Recipes
Sandwich Fillers
Ahhh, the humble sanga… so often a last minute addition to a lunchbox using whatever is left over in the fridge (cheese slices again??), or, at the other end of the scale, a gourmet-crafted cafe creation, at an appropriately gourmet price.
Sandwich fillings can be many and varied, and nutritionally can pack everything you need to power through the afternoon.
With just a little thought beforehand, there's no need for sandwiches to be boring. Here are a few ideas:
Think first about bread varieties
- Bagel, Bread roll, Cracker bread, Rice cakes, English Muffins for toasting.
- Sliced bread, Cobb, Tortilla, Flat breads - Lebanese / Lavash breads, Naan, Pide. Foccacia.
Plenty of variety will keep it all interesting.
Protein for building and repairing muscle
- Chicken breast / Chicken pieces.
- Ham / Pastrami / Triple smoked ham.
- Felafel.
- Tuna / Salmon / Mackerel / Kippers / Sardines.

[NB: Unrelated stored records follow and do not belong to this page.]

theorem same_chanPass (a1 : _) (a2 : _) (a3 : _) (a4 : _) (a5 : _) (s : _) : Same 229400 s.2.2 (chanPass a1 a2 a3 a4 a5 s).2.2 := by
  unfold chanPass
  extract_lets +onlyGivenNames x1
  refine Same.cut (x := x1) ?_ (fun h1 => ?_)
  · unfold x1
    exact Same.refl _ _
  clear_value x1
  refine Same.iteSnd2 ?_ ?_
  · extract_lets +onlyGivenNames x2
    clear_value x2
    extract_lets +onlyGivenNames x3
    refine Same.cut (x := x3) ?_ (fun h3 => ?_)
    · unfold x3
      exact Same.forL (Same.step (same_clipMarks ..) rfl (by assumption)) (fun _ _ => Same.step (same_firStep ..) rfl (Same.refl _ _))
    clear_value x3
    split
    · extract_lets +onlyGivenNames x4
      clear_value x4
      extract_lets +onlyGivenNames x5
      refine Same.cut (x := x5.2.2) ?_ (fun h5 => ?_)
      · unfold x5
        exact Same.step (same_emitRun ..) rfl (Same.step (same_gapUp ..) rfl (Same.pair2 (Same.pair (by assumption))))
      clear_value x5
      exact Same.pair2 (Same.pair (Same.step (same_modTap ..) rfl (by assumption)))
    · exact Same.pair2 (Same.pair (by assumption))
  · refine Same.iteSnd2 ?_ (Same.refl _ _)
    split
    · extract_lets +onlyGivenNames x6
      clear_value x6
      exact Same.iteSnd2 (Same.pair2 (Same.pair (Same.step (same_modTap ..) rfl (by assumption)))) (Same.refl _ _)
    · exact Same.refl _ _

theorem same_cicWords (a1 : _) (s : State) : Same 65536 s (cicWords a1 s).2 := by
  unfold cicWords
  refine Same.foldlOn Prod.snd (Same.pair (Same.refl _ _)) (fun _ _ => ?_)
  extract_lets +onlyGivenNames x1
  refine Same.cut (x := x1.2) ?_ (fun h1 => ?_)
  · unfold x1
    exact Same.step (same_cicChan ..) rfl (Same.refl _ _)
  clear_value x1
  exact Same.pair (by assumption)

theorem same_countTick (s : State) : Same 270548992 s (countTick s) := by
  unfold countTick
  extract_lets +onlyGivenNames x1
  refine Same.cut (x := x1) ?_ (fun h1 => ?_)
  · unfold x1
    exact Same.forN (Same.refl _ _) (fun _ _ => Same.ite (Same.refl _ _) (Same.step (same_modSlot ..) rfl (Same.refl _ _)))
  clear_value x1
  extract_lets +onlyGivenNames x2
  refine Same.cut (x := x2) ?_ (fun h2 => ?_)
  · unfold x2
    exact Same.forN (by assumption) (fun _ _ => Same.step (upd_ltTicks ..) rfl (Same.refl _ _))
  clear_value x2
  exact Same.ite (by assumption) (Same.step (same_modCmt ..) rfl (by assumption))

theorem same_dspCopies (a1 : _) (s : State) : Same 208 s (dspCopies a1 s) := by
  unfold dspCopies
  extract_lets +onlyGivenNames x1
  clear_value x1
  extract_lets +onlyGivenNames x2
  refine Same.cut (x := x2) ?_ (fun h2 => ?_)
  · unfold x2
    exact Same.step (upd_dspQ ..) rfl (Same.refl _ _)
  clear_value x2
  extract_lets +onlyGivenNames x3
  refine Same.cut (x := x3) ?_ (fun h3 => ?_)
  · unfold x3
    exact Same.forL (by assumption) (fun _ _ => Same.forL (Same.refl _ _) (fun _ _ => Same.step (same_setRg ..) rfl (Same.refl _ _)))
  clear_value x3
  exact Same.step (upd_dspPend ..) rfl (by assumption)

theorem same_gleanApply (a1 : State) (a2 : _) (s : State) : Same 17592186077200 s (gleanApply a1 a2 s) := by
  unfold gleanApply
  exact Same.ite (Same.step (same_gSkip ..) rfl (Same.refl _ _)) (Same.refl _ _)

theorem same_planApply (a1 : State) (a2 : _) (s : State) : Same 216744528160391184 s (planApply a1 a2 s) := by
  unfold planApply
  exact Same.ite (Same.step (same_wakeup ..) rfl (Same.step (same_planIdle ..) rfl (Same.refl _ _))) (Same.refl _ _)

theorem same_swapProf (a1 : State) (a2 : _) (a3 : _) (s : State) : Same 2147516432 s (swapProf a1 a2 a3 s) := by
  unfold swapProf
  refine Same.ite ?_ (Same.refl _ _)
  extract_lets +onlyGivenNames x1
  exact Same.step (same_bump ..) rfl (Same.step (same_raise ..) rfl (Same.step (same_modProf ..) rfl (Same.refl _ _)))

theorem same_tunitApply (a1 : State) (a2 : _) (s : State) : Same 4398046511104 s (tunitApply a1 a2 s) := by
  unfold tunitApply
  exact Same.ite (Same.step (same_modTunit ..) rfl (Same.refl _ _)) (Same.refl _ _)

theorem same_dspActivate (a1 : _) (s : State) : Same 216766520684937424 s (dspActivate a1 s) := by
  unfold dspActivate
  refine Same.ite ?_ (Same.refl _ _)
  extract_lets +onlyGivenNames x1
  refine Same.cut (x := x1) ?_ (fun h1 => ?_)
  · unfold x1
    exact Same.refl _ _
  clear_value x1
  extract_lets +onlyGivenNames x2
  clear_value x2
  extract_lets +onlyGivenNames x3
  refine Same.cut (x := x3) ?_ (fun h3 => ?_)
  · unfold x3
    exact Same.step (same_dspCopies ..) rfl (Same.refl _ _)
  clear_value x3
  extract_lets +onlyGivenNames x4
  refine Same.cut (x := x4) ?_ (fun h4 => ?_)
  · unfold x4
    exact Same.forN (by assumption) (fun _ _ => Same.step (same_swapProf ..) rfl (Same.refl _ _))
  clear_value x4
  extract_lets +onlyGivenNames x5
  refine Same.cut (x := x5) ?_ (fun h5 => ?_)
  · unfold x5
    exact Same.forN (by assumption) (fun _ _ => Same.step (same_chApply ..) rfl (Same.refl _ _))
  clear_value x5
  exact Same.step (same_memSync ..) rfl (Same.forN (Same.forN (by assumption) (fun _ _ => Same.step (same_planRegrid ..) rfl (Same.step (same_planApply ..) rfl (Same.refl _ _)))) (fun _ _ => Same.step (same_tunitApply ..) rfl (Same.step (same_gleanApply ..) rfl (Same.refl _ _))))

theorem same_modDsp (a1 : _) (s : State) : Same 8192 s (modDsp a1 s) := by
  unfold modDsp
  exact Same.step (upd_dsp ..) rfl (Same.refl _ _)

theorem same_eccTick (a1 : _) (s : State) : Same 34359779344 s (eccTick a1 s) := by
  unfold eccTick
  extract_lets +onlyGivenNames x1
  refine Same.cut (x := x1) ?_ (fun h1 => ?_)
  · unfold x1
    exact Same.forL (Same.refl _ _) (fun _ _ => Same.ite (Same.step (same_raise ..) rfl (Same.step (same_pgError ..) rfl (Same.refl _ _))) (Same.refl _ _))
  clear_value x1
  extract_lets +onlyGivenNames x2
  refine Same.cut (x := x2) ?_ (fun h2 => ?_)
  · unfold x2
    exact Same.step (same_modDsp ..) rfl (by assumption)
  clear_value x2
  extract_lets +onlyGivenNames x3
  refine Same.cut (x := x3) ?_ (fun h3 => ?_)
  · unfold x3
    exact Same.forL (by assumption) (fun _ _ => Same.ite (Same.step (same_bump ..) rfl (Same.refl _ _)) (Same.ite (Same.step (same_bump ..) rfl (Same.refl _ _)) (Same.refl _ _)))
  clear_value x3
  exact Same.step (upd_lin ..) rfl (by assumption)

theorem same_evtAction (a1 : _) (a2 : _) (s : State) : Same 238129007185462288 s (evtAction a1 a2 s) := by
  unfold evtAction
  split
  · exact Same.step (same_trigOut ..) rfl (Same.refl _ _)
  · exact Same.step (same_trigOut ..) rfl (Same.refl _ _)
  · exact Same.step (same_raise ..) rfl (Same.refl _ _)
  · exact Same.step (same_wakeReq ..) rfl (Same.refl _ _)
  · exact Same.refl _ _

theorem same_evtOne (a1 : _) (a2 : _) (a3 : _) (s : State) : Same 238129007185462288 s (evtOne a1 a2 a3 s).2 := by
  unfold evtOne
  refine Same.iteSnd (Same.pair (Same.step (same_evtNext ..) rfl (Same.step (same_setRg ..) rfl (Same.refl _ _)))) ?_
  extract_lets +onlyGivenNames x1
  clear_value x1
  extract_lets +onlyGivenNames x2
  refine Same.cut (x := x2) ?_ (fun h2 => ?_)
  · unfold x2
    exact Same.step (same_evtStat ..) rfl (Same.step (same_evtNext ..) rfl (Same.refl _ _))
  clear_value x2
  exact Same.iteSnd (Same.pair (by assumption)) (Same.pair (Same.step (same_evtAction ..) rfl (by assumption)))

- Smoked trout / Salmon / chicken breast.
- Prawns.
- Turkey.
- Eggs.
- Roast meats - lamb / beef / Turkey / Chicken.
Salad Items - vitamins, minerals and fibre,
Vegetables are very low in calories
(except Avocados, which are naturally high in healthy fat)
- Carrot.
- Cucumber.
- Baby Spinach.
- Lettuce varieties, Cos / Mesclun.
- Tomato.
- Avocado.
- Capsicum.
- Red Onion.
- Shallots / Spring Onions.
- Tabbouleh.
Processed Items
- Sweet Corn (Creamed or in Brine).
- Pickled or Roasted Vegetables eg: Eggplant / Capsicum, sundried tomatoes, olives (3-5 at a time).
- Capers.
- Gherkins (Pickled Cucumber).
Cheeses
- Cream / Cottage Cheese / Ricotta / Fetta / Cheddar / Brie / Camembert/ Vintage varieties.

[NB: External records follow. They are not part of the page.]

@[simp] theorem raiseMask_c (k : PageK) (i m : Nat) (s : State) : (raiseMask k i m s).c = s.c := by simp [raiseMask]
@[simp] theorem raiseMask_frame (k : PageK) (i m : Nat) (s : State) : (raiseMask k i m s).frame = s.frame := by simp [raiseMask]
@[simp] theorem raiseMask_ord (k : PageK) (i m : Nat) (s : State) : (raiseMask k i m s).ord = s.ord := by simp [raiseMask]
@[simp] theorem raiseMask_freeIdx (k : PageK) (i m : Nat) (s : State) : (raiseMask k i m s).freeIdx = s.freeIdx := by simp [raiseMask]
@[simp] theorem raiseMask_staged (k : PageK) (i m : Nat) (s : State) : (raiseMask k i m s).staged = s.staged := by simp [raiseMask]
@[simp] theorem raiseMask_dspPend (k : PageK) (i m : Nat) (s : State) : (raiseMask k i m s).dspPend = s.dspPend := by simp [raiseMask]
@[simp] theorem raiseMask_dspQ (k : PageK) (i m : Nat) (s : State) : (raiseMask k i m s).dspQ = s.dspQ := by simp [raiseMask]
@[simp] theorem raiseMask_hiLatch (k : PageK) (i m : Nat) (s : State) : (raiseMask k i m s).hiLatch = s.hiLatch := by simp [raiseMask]
@[simp] theorem raiseMask_rd (k : PageK) (i m : Nat) (s : State) : (raiseMask k i m s).rd = s.rd := by simp [raiseMask]
@[simp] theorem raiseMask_pwr (k : PageK) (i m : Nat) (s : State) : (raiseMask k i m s).pwr = s.pwr := by simp [raiseMask]
@[simp] theorem raiseMask_dies (k : PageK) (i m : Nat) (s : State) : (raiseMask k i m s).dies = s.dies := by simp [raiseMask]
@[simp] theorem raiseMask_hub (k : PageK) (i m : Nat) (s : State) : (raiseMask k i m s).hub = s.hub := by simp [raiseMask]
@[simp] theorem raiseMask_dsp (k : PageK) (i m : Nat) (s : State) : (raiseMask k i m s).dsp = s.dsp := by simp [raiseMask]
@[simp] theorem raiseMask_cmt (k : PageK) (i m : Nat) (s : State) : (raiseMask k i m s).cmt = s.cmt := by simp [raiseMask]
@[simp] theorem raiseMask_chans (k : PageK) (i m : Nat) (s : State) : (raiseMask k i m s).chans = s.chans := by simp [raiseMask]
@[simp] theorem raiseMask_taps (k : PageK) (i m : Nat) (s : State) : (raiseMask k i m s).taps = s.taps := by simp [raiseMask]
@[simp] theorem raiseMask_lts (k : PageK) (i m : Nat) (s : State) : (raiseMask k i m s).lts = s.lts := by simp [raiseMask]
@[simp] theorem raiseMask_ltWait (k : PageK) (i m : Nat) (s : State) : (raiseMask k i m s).ltWait = s.ltWait := by simp [raiseMask]
@[simp] theorem raiseMask_ltRes (k : PageK) (i m : Nat) (s : State) : (raiseMask k i m s).ltRes = s.ltRes := by simp [raiseMask]
@[simp] theorem raiseMask_ltTicks (k : PageK) (i m : Nat) (s : State) : (raiseMask k i m s).ltTicks = s.ltTicks := by simp [raiseMask]
@[simp] theorem raiseMask_modStart (k : PageK) (i m : Nat) (s : State) : (raiseMask k i m s).modStart = s.modStart := by simp [raiseMask]
@[simp] theorem raiseMask_startAt (k : PageK) (i m : Nat) (s : State) : (raiseMask k i m s).startAt = s.startAt := by simp [raiseMask]
@[simp] theorem raiseMask_restart (k : PageK) (i m : Nat) (s : State) : (raiseMask k i m s).restart = s.restart := by simp [raiseMask]
@[simp] theorem raiseMask_excs (k : PageK) (i m : Nat) (s : State) : (raiseMask k i m s).excs = s.excs := by simp [raiseMask]
@[simp] theorem raiseMask_refs (k : PageK) (i m : Nat) (s : State) : (raiseMask k i m s).refs = s.refs := by simp [raiseMask]
@[simp] theorem raiseMask_auxs (k : PageK) (i m : Nat) (s : State) : (raiseMask k i m s).auxs = s.auxs := by simp [raiseMask]
@[simp] theorem raiseMask_slots (k : PageK) (i m : Nat) (s : State) : (raiseMask k i m s).slots = s.slots := by simp [raiseMask]
@[simp] theorem raiseMask_coef (k : PageK) (i m : Nat) (s : State) : (raiseMask k i m s).coef = s.coef := by simp [raiseMask]
@[simp] theorem raiseMask_cbanks (k : PageK) (i m : Nat) (s : State) : (raiseMask k i m s).cbanks = s.cbanks := by simp [raiseMask]
@[simp] theorem raiseMask_profs (k : PageK) (i m : Nat) (s : State) : (raiseMask k i m s).profs = s.profs := by simp [raiseMask]
@[simp] theorem raiseMask_sealing (k : PageK) (i m : Nat) (s : State) : (raiseMask k i m s).sealing = s.sealing := by simp [raiseMask]
@[simp] theorem raiseMask_tmb (k : PageK) (i m : Nat) (s : State) : (raiseMask k i m s).tmb = s.tmb := by simp [raiseMask]
@[simp] theorem raiseMask_seqAgree (k : PageK) (i m : Nat) (s : State) : (raiseMask k i m s).seqAgree = s.seqAgree := by simp [raiseMask]
@[simp] theorem raiseMask_lin (k : PageK) (i m : Nat) (s : State) : (raiseMask k i m s).lin = s.lin := by simp [raiseMask]
@[simp] theorem raiseMask_lanes (k : PageK) (i m : Nat) (s : State) : (raiseMask k i m s).lanes = s.lanes := by simp [raiseMask]
@[simp] theorem raiseMask_passes (k : PageK) (i m : Nat) (s : State) : (raiseMask k i m s).passes = s.passes := by simp [raiseMask]
@[simp] theorem raiseMask_grecs (k : PageK) (i m : Nat) (s : State) : (raiseMask k i m s).grecs = s.grecs := by simp [raiseMask]
@[simp] theorem raiseMask_streams (k : PageK) (i m : Nat) (s : State) : (raiseMask k i m s).streams = s.streams := by simp [raiseMask]
@[simp] theorem raiseMask_queues (k : PageK) (i m : Nat) (s : State) : (raiseMask k i m s).queues = s.queues := by simp [raiseMask]
@[simp] theorem raiseMask_rwdSt (k : PageK) (i m : Nat) (s : State) : (raiseMask k i m s).rwdSt = s.rwdSt := by simp [raiseMask]
@[simp] theorem raiseMask_tunits (k : PageK) (i m : Nat) (s : State) : (raiseMask k i m s).tunits = s.tunits := by simp [raiseMask]
@[simp] theorem raiseMask_plans (k : PageK) (i m : Nat) (s : State) : (raiseMask k i m s).plans = s.plans := by simp [raiseMask]
@[simp] theorem raiseMask_gunits (k : PageK) (i m : Nat) (s : State) : (raiseMask k i m s).gunits = s.gunits := by simp [raiseMask]
@[simp] theorem raiseMask_dups (k : PageK) (i m : Nat) (s : State) : (raiseMask k i m s).dups = s.dups := by simp [raiseMask]
@[simp] theorem raiseMask_pubId (k : PageK) (i m : Nat) (s : State) : (raiseMask k i m s).pubId = s.pubId := by simp [raiseMask]
@[simp] theorem raiseMask_arc (k : PageK) (i m : Nat) (s : State) : (raiseMask k i m s).arc = s.arc := by simp [raiseMask]
@[simp] theorem raiseMask_dcmp (k : PageK) (i m : Nat) (s : State) : (raiseMask k i m s).dcmp = s.dcmp := by simp [raiseMask]
@[simp] theorem raiseMask_mem (k : PageK) (i m : Nat) (s : State) : (raiseMask k i m s).mem = s.mem := by simp [raiseMask]
@[simp] theorem raiseMask_rtePath (k : PageK) (i m : Nat) (s : State) : (raiseMask k i m s).rtePath = s.rtePath := by simp [raiseMask]
@[simp] theorem raiseMask_twn (k : PageK) (i m : Nat) (s : State) : (raiseMask k i m s).twn = s.twn := by simp [raiseMask]
@[simp] theorem raiseMask_bcn (k : PageK) (i m : Nat) (s : State) : (raiseMask k i m s).bcn = s.bcn := by simp [raiseMask]
@[simp] theorem raiseMask_jtag (k : PageK) (i m : Nat) (s : State) : (raiseMask k i m s).jtag = s.jtag := by simp [raiseMask]
@[simp] theorem raiseMask_hst (k : PageK) (i m : Nat) (s : State) : (raiseMask k i m s).hst = s.hst := by simp [raiseMask]
@[simp] theorem raiseMask_tst (k : PageK) (i m : Nat) (s : State) : (raiseMask k i m s).tst = s.tst := by simp [raiseMask]
@[simp] theorem raiseMask_flight (k : PageK) (i m : Nat) (s : State) : (raiseMask k i m s).flight = s.flight := by simp [raiseMask]
@[simp] theorem raiseMask_compl (k : PageK) (i m : Nat) (s : State) : (raiseMask k i m s).compl = s.compl := by simp [raiseMask]
@[simp] theorem raiseMask_pending (k : PageK) (i m : Nat) (s : State) : (raiseMask k i m s).pending = s.pending := by simp [raiseMask]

For a taste sensation…try these condiments
- Sweet chilli sauce.
- Hummus / Tahini / Tarasalmata /Tsat.
- Horseradish.
- Mustard.
- Mayonnaise.
- Lemon / Lime Juice.
- Low fat sour cream.
- Red Onions.
- Shallots.
- Mango Chutney.
- Apricot Chutney.
- Cracked Pepper.
- Fresh herbs, Basil, Mint.
- Cranberry Chutney.
Sandwich filler suggestions
- Roast Beef, tomato chutney, red onion, lettuce and 2 slices of Brie.
- Roast Lamb, Fetta and Hummus, mesclun lettuce.
- Chicken, Avocado, mayonnaise, lettuce.
- Egg, Mayo & Lettuce.
- Egg Mayo, sweet corn (strained) and chives.
- Curried Egg, mayo and lettuce.
- Smoked trout with tomato and red onion.
- Smoked salmon, cream cheese, lettuce and capers.
- Salmon, cucumber.
- Ham, Gherkin and cheddar cheese.
- Roast Turkey breast, camembert and Cranberry sauce.
- Chicken, sweet chilli sauce, mayo and avocado with lettuce.
- Ham and salad
Why not create your own specialty?
Don’t forget that your bread choices affect fullness and fibre intake.